_Assignment_
Filter the listing so that only lines with the word "after" remain.

╭──

/-- POWER_SEQUENCE_STEP: STEP_MS after a step its rails are checked; where they are good their monitors are armed and the next
enable follows (R504, R523). With the last the main domain is up, and SAFE_N asserts the trip inputs while it is low (R85). -/
def State.powerStep (s : State) (good : Bool) : State :=
  let k := s.pwr.step
  if s.pwr.aon ∧ 1 ≤ k ∧ k ≤ 4 ∧ good ∧ s.pwr.stepAt + s.stepNs ≤ s.now then
    let s1 : State := { s with pwr := { s.pwr with
      step := k + 1, stepAt := s.now, good := s.pwr.good ||| 2 ^ (k - 1), shown := true } }
    if k = 4 then s1.safeFollow else s1
  else s

/-- RAIL_FAIL: a rail misses its threshold 10 ms after its step (R505). -/
def State.railFail (s : State) : State :=
  let k := s.pwr.step
  if s.pwr.aon ∧ 1 ≤ k ∧ k ≤ 4 ∧ s.pwr.stepAt + 10000000 ≤ s.now then
    (s.powerDown.set PWR_BOOT_STATUS_CODE 1).set PWR_EVENTS_RAIL_FAIL 1
  else s

/-! ### PORST_N, PERST_N, VDD_AON (R8, R524, R528, R540) -/

/-- PORST_N goes low: a cold reset while the main rails are up, at step 5 of a wake from L5 too (R510, R528). -/
def State.porstLow (s : State) : State :=
  let up := s.pwr.aon && !s.pwr.porst && decide (s.pwr.good = 15) && !decide (1 ≤ s.pwr.step ∧ s.pwr.step ≤ 4)
  let s1 := if up then (s.resAcc.coldReset (if s.latched then 7 else 1)).set SYS_RESET_CAUSE_LAST 2 else s
  { s1 with pwr := { s1.pwr with porst := true, wakeAt := if up then s.now else s1.pwr.wakeAt } }

/-- PORST_N rises: step 5 may begin, and SAFE_N asserts the trip inputs of a main domain that is up while it is low (R85). -/
def State.porstHigh (s : State) : State :=
  let s1 := { s with pwr := { s.pwr with porst := false } }
  if s1.mainUp then s1.safeFollow else s1

/-- The level of PERST_N changes (R540). -/
def State.perstPin (s : State) (low : Bool) : State := { s with pwr := { s.pwr with perst := low } }

/-- PERST_N goes low: the LTSSM enters Detect, which ends the link; while ATTACHED a warm reset follows (R349, R352, R540). -/
def State.perstLow (s : State) : State :=
  let s1 := s.linkLost.detached 0
  if s.attach = 0 then s1.warmReset 3 else s1

/-- VDD_AON falls: the island is held in reset, and the enables drop without sequencing. -/
def State.aonFall (s : State) : State :=
  if s.pwr.aon then
    let s1 := s.powerDown
    { s1 with pwr := { s1.pwr with aon := false, enableAt := s.enableFrom 0 } }
  else s

/-- VDD_AON rises: the always-on registers take their reset values, and DORMANT is entered, or left at once with AUTO_BOOT
(R482, R503, R524). FLT.SH_CAUSE is held with the latch (R8). -/
def State.aonRise (s : State) : State :=
  if s.pwr.aon then s
  else
    let s1 := { s with
      regs := (keepRegs s.regs (fun _ => true)).filter (fun e => e.1 / 0x10000 != 1)
      pwr := { PwrSt.init with
        chal := s.pwr.chal, porst := s.pwr.porst, perst := s.pwr.perst, step := 0, since := s.now, wakeAt := s.now
        enableAt := s.pwr.enableAt } }
    let s2 := ((s1.set PWR_MODE_MODE 0).set PWR_MODE_LADDER 6).set SYS_RESET_CAUSE_LAST 0
    if s2.on PWR_WAKE_CFG_AUTO_BOOT then s2.powerUp 0 else s2

/-- VDD_AON has been below 0.5 V for 10 ms: the Safe-Hold latch, SH_CAUSE and the containment copy are cleared (R8, R427). -/
def State.safeHoldClear (s : State) : State :=
  if s.pwr.aon then s
  else
    { ((s.setReg FLT_SH_CAUSE 0).set FLT_STATUS_SAFE_HOLD 0) with flt := { s.flt with faultN := false, aonCopy := 0 } }

/-! ### SET_MODE, SET_LATENCY, DETACH (R353, R483, R486, R498) -/

/-- SET_MODE executes: the checks of R483 in order, then the transition; VALUE is the mode in force. DORMANT waits for the
confirmation of its completion and for disarms before power-down, and ends a boot (R83, R486). -/
def State.setMode (s : State) (c : Cmd) (m addr : Nat) (tok : Option TokenRead) : State :=
  let go := fun (s : State) =>
    let s1 := (s.enterMode m).complete c 0 m
    if m = 0 then
      let s2 := { s1 with pwr := { s1.pwr with step := 0 } }
      if c.ring < 16 then { s2 with hif := { s2.hif with dormCmd := some c } } else s2.dormGo
    else s1
  if m = s.mode then s.complete c 0 s.mode
  else if s.changing then s.complete c 3 s.mode
  else if !modeLegal s.mode m then s.complete c 1 s.mode
  else if s.needsToken m then
    if addr = 0 then s.complete c 2 s.mode
    else
      match tok with
      | none => s.complete c 4 s.mode
      | some k => if s.tokenOk k then go (s.verifyToken k) else (s.verifyToken k).complete c 2 s.mode
  else go s

/-- SET_LATENCY executes (R498). -/
def State.setLatency (s : State) (c : Cmd) (ns : Nat) : State :=
  (s.set2 PWR_LAT_TOL_LO_NS PWR_LAT_TOL_HI_NS ns).complete c 0 (tolDepth ns)

/-- DETACH executes: the device detaches once the completion is confirmed (R353). An internal ring's needs no confirmation. -/
def State.detachStart (s : State) (c : Cmd) : State :=
  let s1 := s.complete c 0 0
  if c.ring < 16 then { s1 with hif := { s1.hif with detachCmd := s1.hif.detachCmd ++ [c] } } else s1.detached 1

╰──

_Response_
/-- POWER_SEQUENCE_STEP: STEP_MS after a step its rails are checked; where they are good their monitors are armed and the next
/-- RAIL_FAIL: a rail misses its threshold 10 ms after its step (R505). -/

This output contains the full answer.